Дети – что зверята, тянутся к укромным, защищенным от чужаков пристанищам, гнездышкам, теплят свой уголок, даже порой оберегая его от родительского догляда. Танька с уличными подружками обустроила девичий уголок у себя в сарае: старенький журнальный столик, стульчики, детские кроватки, куклы, кукольная нарядка, книжки-раскраски, окошко завешено строченными шторками, в треснутой вазе – засохшие ромашки. В свою девичью Танька никого из мальчишек не допускала, даже Пашке Ворончихину от ворот поворот. Лешка и сам туда никогда не стремился. Он с Танькой не больно чванился, частенько обзывал ее, мог и шлепнуть, ежели угодит под горячую руку. Лешка и сейчас бы, возможно, отослал Таньку к чертовой бабушке, но накануне он видел у нее в руках желтый бильярдный шар. Зачем ему бильярдный шар? – на этот вопрос никто не знал ответа.
– Пойдем, пойдем, – заманивала с лукавцей Танька в сокровенную девичью в сарае. – Увидишь.
Лешка и впрямь поразился. Танька вытащила с полки настоящий, пусть и с трупелыми потрескавшимися шлангами врачебный фонендоскоп и настоящий шприц, только без иглы, – вещи диковинные. Танька ловко повязала себе на голову белую косынку с вышитым красным крестом, надела очечную оправу без стекол и приказала:
– Снимай рубашку! Буду тебя слушать!
Еще не разобравшись, что почем, Лешка, живехонько стянул рубашонку.
Танька прикладывала кругляш инструмента к Лешкиной груди и напряженно вслушивалась. Лешка самозабвенно подыгрывал, глубоко и громко дышал, пытался создать в груди трубные звуки.
– Теперь давай мне! Я тебя буду слушать!
– Я не болею.
– Все равно. Снимай платье!
Танька не упрямничала, не ломалась, стащила с себя платьице в горошек, осталась в белых трусишках. Лешка деловито сунул в уши трубки фонендоскопа и, не подавая виду, что ему интересна Танькина грудь, плоская, с двумя бледно-розовыми пупырышками, стал слушать… С умным, придирчивым лицом он и так и этак исследовал легкие Таньки и заманчиво косился на шприц.
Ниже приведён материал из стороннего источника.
-- ==== Sys2Proof/Machine/Tx.lean ====
section
/-! DEFINITION. The TX frame-to-packet encoder, `TXE` (41_tx_framing.md R160 to R174). -/

namespace Sys2Proof.Machine

/-- Linearization: a frame of more than one segment, without scatter-gather, asks the host; otherwise no draw is made
(41_tx_framing.md R166). -/
def linearizeStep (segs : List (List Byte)) (sgOk : Bool) (s : State) : Answer × State :=
  if decide (1 < segs.length) && !sgOk then drawAnswer .lin s else (.ok, s)

/-- Margins: with too little leading or trailing space the host is asked for a copy; otherwise no draw is made
(41_tx_framing.md R167). -/
def marginStep (hr tr pad : Nat) (s : State) : Answer × State :=
  if hr < 8 ∨ tr < pad then drawAnswer .alloc s else (.ok, s)

/-- A frame dropped for want of a resource (41_tx_framing.md R166, R167). -/
def failTransmit (f : TxFailure) (s : State) : State :=
  raiseCode (failCode f) (writeTxStatus (txStatusWord true true (failBits f) false 0 0) s)

/-- The encoded frame goes out (41_tx_framing.md R168 to R170). -/
def finishTransmit (h : DWord) (f : List Byte) (drop : Bool) (pad : Nat) (s : State) : State :=
  respond .ok (BitVec.ofNat 32 (8 + f.length + pad))
    (writeTxStatus (txStatusWord true false 0 drop pad (8 + f.length + pad)) (emitWire (wireBuffer h f pad) s))

/-- `TXE` on margins within the operand range (41_tx_framing.md R171). With enough leading and trailing space it may still fail
for a linearization: R166 and R171 say so, one corner case of R172 says otherwise (log 22). -/
def txeCommand (v : Bool) (mss tci : BitVec 16) (segs : List (List Byte)) (hr tr : Nat) (s : State) : State :=
  let c := takeSnapshot s.csr
  let f := frameBytes segs
  let pad := paddingFor f.length c.maxPkt
  if c.maxPkt ≤ 8 then raiseCode .badConfig s
  else if txLenMax s.params.layout < f.length ∨ txMssMax s.params.layout < mss.toNat then raiseCode .badOperand s
  else match linearizeStep segs c.sgOk s with
    | (.fail, s1) => failTransmit .linearize s1
    | (.ok, s1) => match marginStep hr tr pad s1 with
      | (.fail, s2) => failTransmit .alloc s2
      | (.ok, s2) =>
        finishTransmit (txHeader s.params.layout v mss tci f.length c.maxPkt) f (guardFires f.length c.maxPkt) pad s2

/-- `TXE` (41_tx_framing.md R160). A margin of `P_XFER_MAX` or more and an unusable layout are refused (60_exceptions.md
R255). Whatever the outcome, the input segments are unspecified afterwards (20_memory.md R69). -/
def execTxe (v : Bool) (mss tci : BitVec 16) (segs : List (List Byte)) (hr tr : Nat) (s : State) :
    Host.Outcome State Fault Refusal :=
  if Config.xferMax ≤ hr ∨ Config.xferMax ≤ tr then .refused .marginTooLarge
  else if layoutValid s.params.layout then .next (txeCommand v mss tci segs hr tr (useSegments segs s))
  else .refused .layoutUnusable

end Sys2Proof.Machine
end

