-- ==== Sys2Proof/Machine/Dispatch.lean ====
section
/-! DEFINITION. One arm per command of spec/opcode_table.json. -/

namespace Sys2Proof.Machine

def exec (i : Instr) (s : State) : Host.Outcome State Fault Refusal :=
  match i with
  | .cfgw csr data => Sys2Proof.Machine.execCfgw csr data s
  | .cfgr csr => Sys2Proof.Machine.execCfgr csr s
  | .rxd b => Sys2Proof.Machine.execRxd b s
  | .txe v mss tci segs hr tr => Sys2Proof.Machine.execTxe v mss tci segs hr tr s

end Sys2Proof.Machine
end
– Теперь тебе надо укол сделать! – словно неоспоримый диагноз выложил Лешка.
– Сперва тебе, – возразила она. – Надо раздеться. Надо все снять. Погоди… Дверь прикроем. – Танька подошла к двери и приперла ее изнутри черенком лопаты.
…Их застукали в самый процедурный момент.
Елизавета Вострикова обеденный час всегда проводила дома, столовничала сама, кормила дочь. Ища Таньку, она легонько хватила рукой дверь сарая. Замок раскрыт, висит дужкой на скобе, а дверь не открывается. Что за чертовщина? Она навалилась плечом на хлипкую сараюшную дверь, внутри глухо грохнулась лопата, дверь распахнулась.
– Вы чего? Вы чего здесь удумали?! Да что же это такое, Матерь Божья! – взвыла Елизавета и бросилась внутрь. – Свихнулись совсем! Вот я тебя, паршивца!
Танька, нагая, лежала на топчане на старом одеяле лицом книзу, задницей кверху, причем лежала с некоторым кокетством, голову подпирала локтем, а согнутой в коленке ногой слегка поматывала; а Лешка, тоже гол как сокол, нацепив на нос пустую оправу от очков, одной рукой мазал пациентке ягодицу ваткой, намоченной цветочными духами, а в другой руке держал наготове шприц; сам Лешка уже заполучил дозу лекарства в мягкое место.
Елизавета учинила дочке истеричный разнос, Лешку оттрепала за волосы, врезала подвернувшимся шлангом по заднице, швырнула вдогонку его ботинки, – с позором, безоштанный, он вылетел из сарая.
Но происшествие Елизавета предпочла призамять, не доводить до ушей мужа: Панкрат сгоряча мог задать отпрыскам Ворончихиных жару, а еще одна буча с соседями ни к чему. Зато случай в сарае подтолкнул Елизавету к активным призывам и уловке. Ночью, перед сном, она жалась к своему Панкрату и проникновенно шептала: «Завтра же в партком ступай! Не будет нам здесь покою. Старик Семен вернулся… А главное, девка у нас растет. Изнохратят ее эти ворончихинские оторвыши. Пашка у них еще туда-сюда, а мелкий – чистый ухорез… Проси в парткоме квартиру, они обещали. Ты на хорошем счету, коммунист, воевал, медали имеются… Нечего тебе стесняться. Да ведь это тебе тоже в зачет – об семье думаешь… – уветливыми устами сверлила ухо Панкрата настырная Елизавета. Панкрат щипал усы, трепал нос, обдумывал ее резоны.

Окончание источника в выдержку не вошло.